=== Section Start ===

-- ==== Sys2Proof/Laws/State.lean ====
section
/-!
SUPPORT. The laws of State: what each shared update leaves in each field, one lemma per field, and what a register or field reads after a
write of it or of another.
-/
namespace Sys2Proof.Machine

/-! ## Sys.wr -/

@[simp] theorem Sys.wr_freeCount (s : Sys) (k : RK) (w : Word) : (s.wr k w).freeCount = s.freeCount := rfl
@[simp] theorem Sys.wr_resp (s : Sys) (k : RK) (w : Word) : (s.wr k w).resp = s.resp := rfl
@[simp] theorem Sys.wr_stations (s : Sys) (k : RK) (w : Word) : (s.wr k w).stations = s.stations := rfl
@[simp] theorem Sys.wr_span (s : Sys) (k : RK) (w : Word) : (s.wr k w).span = s.span := rfl
@[simp] theorem Sys.wr_znx (s : Sys) (k : RK) (w : Word) : (s.wr k w).znx = s.znx := rfl
@[simp] theorem Sys.wr_conf (s : Sys) (k : RK) (w : Word) : (s.wr k w).conf = s.conf := rfl
@[simp] theorem Sys.wr_shadow (s : Sys) (k : RK) (w : Word) : (s.wr k w).shadow = s.shadow := rfl
@[simp] theorem Sys.wr_fcr (s : Sys) (k : RK) (w : Word) : (s.wr k w).fcr = s.fcr := rfl
@[simp] theorem Sys.wr_icn (s : Sys) (k : RK) (w : Word) : (s.wr k w).icn = s.icn := rfl
@[simp] theorem Sys.wr_ticks (s : Sys) (k : RK) (w : Word) : (s.wr k w).ticks = s.ticks := rfl
@[simp] theorem Sys.wr_chans (s : Sys) (k : RK) (w : Word) : (s.wr k w).chans = s.chans := rfl
@[simp] theorem Sys.wr_slices (s : Sys) (k : RK) (w : Word) : (s.wr k w).slices = s.slices := rfl
@[simp] theorem Sys.wr_stops (s : Sys) (k : RK) (w : Word) : (s.wr k w).stops = s.stops := rfl
@[simp] theorem Sys.wr_msgs (s : Sys) (k : RK) (w : Word) : (s.wr k w).msgs = s.msgs := rfl
@[simp] theorem Sys.wr_staging (s : Sys) (k : RK) (w : Word) : (s.wr k w).staging = s.staging := rfl
@[simp] theorem Sys.wr_brace (s : Sys) (k : RK) (w : Word) : (s.wr k w).brace = s.brace := rfl
@[simp] theorem Sys.wr_regionNow (s : Sys) (k : RK) (w : Word) : (s.wr k w).regionNow = s.regionNow := rfl
@[simp] theorem Sys.wr_harts (s : Sys) (k : RK) (w : Word) : (s.wr k w).harts = s.harts := rfl
@[simp] theorem Sys.wr_qosHeld (s : Sys) (k : RK) (w : Word) : (s.wr k w).qosHeld = s.qosHeld := rfl
@[simp] theorem Sys.wr_pwr (s : Sys) (k : RK) (w : Word) : (s.wr k w).pwr = s.pwr := rfl
@[simp] theorem Sys.wr_links (s : Sys) (k : RK) (w : Word) : (s.wr k w).links = s.links := rfl
@[simp] theorem Sys.wr_eps (s : Sys) (k : RK) (w : Word) : (s.wr k w).eps = s.eps := rfl
@[simp] theorem Sys.wr_engs (s : Sys) (k : RK) (w : Word) : (s.wr k w).engs = s.engs := rfl
@[simp] theorem Sys.wr_rtv (s : Sys) (k : RK) (w : Word) : (s.wr k w).rtv = s.rtv := rfl
@[simp] theorem Sys.wr_rtvClock (s : Sys) (k : RK) (w : Word) : (s.wr k w).rtvClock = s.rtvClock := rfl
@[simp] theorem Sys.wr_own (s : Sys) (k : RK) (w : Word) : (s.wr k w).own = s.own := rfl
@[simp] theorem Sys.wr_kresets (s : Sys) (k : RK) (w : Word) : (s.wr k w).kresets = s.kresets := rfl
@[simp] theorem Sys.wr_drm (s : Sys) (k : RK) (w : Word) : (s.wr k w).drm = s.drm := rfl

/-! ## Sys.put -/

@[simp] theorem Sys.put_freeCount (s : Sys) (f : Fld) (v i j : Nat) : (s.put f v i j).freeCount = s.freeCount := rfl
@[simp] theorem Sys.put_resp (s : Sys) (f : Fld) (v i j : Nat) : (s.put f v i j).resp = s.resp := rfl
@[simp] theorem Sys.put_stations (s : Sys) (f : Fld) (v i j : Nat) : (s.put f v i j).stations = s.stations := rfl
@[simp] theorem Sys.put_span (s : Sys) (f : Fld) (v i j : Nat) : (s.put f v i j).span = s.span := rfl
@[simp] theorem Sys.put_znx (s : Sys) (f : Fld) (v i j : Nat) : (s.put f v i j).znx = s.znx := rfl
@[simp] theorem Sys.put_conf (s : Sys) (f : Fld) (v i j : Nat) : (s.put f v i j).conf = s.conf := rfl
@[simp] theorem Sys.put_shadow (s : Sys) (f : Fld) (v i j : Nat) : (s.put f v i j).shadow = s.shadow := rfl
@[simp] theorem Sys.put_fcr (s : Sys) (f : Fld) (v i j : Nat) : (s.put f v i j).fcr = s.fcr := rfl
@[simp] theorem Sys.put_icn (s : Sys) (f : Fld) (v i j : Nat) : (s.put f v i j).icn = s.icn := rfl
@[simp] theorem Sys.put_ticks (s : Sys) (f : Fld) (v i j : Nat) : (s.put f v i j).ticks = s.ticks := rfl
@[simp] theorem Sys.put_chans (s : Sys) (f : Fld) (v i j : Nat) : (s.put f v i j).chans = s.chans := rfl
@[simp] theorem Sys.put_slices (s : Sys) (f : Fld) (v i j : Nat) : (s.put f v i j).slices = s.slices := rfl
@[simp] theorem Sys.put_stops (s : Sys) (f : Fld) (v i j : Nat) : (s.put f v i j).stops = s.stops := rfl
@[simp] theorem Sys.put_msgs (s : Sys) (f : Fld) (v i j : Nat) : (s.put f v i j).msgs = s.msgs := rfl
@[simp] theorem Sys.put_staging (s : Sys) (f : Fld) (v i j : Nat) : (s.put f v i j).staging = s.staging := rfl
@[simp] theorem Sys.put_brace (s : Sys) (f : Fld) (v i j : Nat) : (s.put f v i j).brace = s.brace := rfl
@[simp] theorem Sys.put_regionNow (s : Sys) (f : Fld) (v i j : Nat) : (s.put f v i j).regionNow = s.regionNow := rfl
@[simp] theorem Sys.put_harts (s : Sys) (f : Fld) (v i j : Nat) : (s.put f v i j).harts = s.harts := rfl
@[simp] theorem Sys.put_qosHeld (s : Sys) (f : Fld) (v i j : Nat) : (s.put f v i j).qosHeld = s.qosHeld := rfl
@[simp] theorem Sys.put_pwr (s : Sys) (f : Fld) (v i j : Nat) : (s.put f v i j).pwr = s.pwr := rfl
@[simp] theorem Sys.put_links (s : Sys) (f : Fld) (v i j : Nat) : (s.put f v i j).links = s.links := rfl
@[simp] theorem Sys.put_eps (s : Sys) (f : Fld) (v i j : Nat) : (s.put f v i j).eps = s.eps := rfl
@[simp] theorem Sys.put_engs (s : Sys) (f : Fld) (v i j : Nat) : (s.put f v i j).engs = s.engs := rfl
@[simp] theorem Sys.put_rtv (s : Sys) (f : Fld) (v i j : Nat) : (s.put f v i j).rtv = s.rtv := rfl
@[simp] theorem Sys.put_rtvClock (s : Sys) (f : Fld) (v i j : Nat) : (s.put f v i j).rtvClock = s.rtvClock := rfl
@[simp] theorem Sys.put_own (s : Sys) (f : Fld) (v i j : Nat) : (s.put f v i j).own = s.own := rfl
@[simp] theorem Sys.put_kresets (s : Sys) (f : Fld) (v i j : Nat) : (s.put f v i j).kresets = s.kresets := rfl
@[simp] theorem Sys.put_drm (s : Sys) (f : Fld) (v i j : Nat) : (s.put f v i j).drm = s.drm := rfl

=== Section End ===

# What the task requires
Each line of the listing that contains the word "qosHeld" must be copied.

# Solution for this exercise
@[simp] theorem Sys.wr_qosHeld (s : Sys) (k : RK) (w : Word) : (s.wr k w).qosHeld = s.qosHeld := rfl
@[simp] theorem Sys.put_qosHeld (s : Sys) (f : Fld) (v i j : Nat) : (s.put f v i j).qosHeld = s.qosHeld := rfl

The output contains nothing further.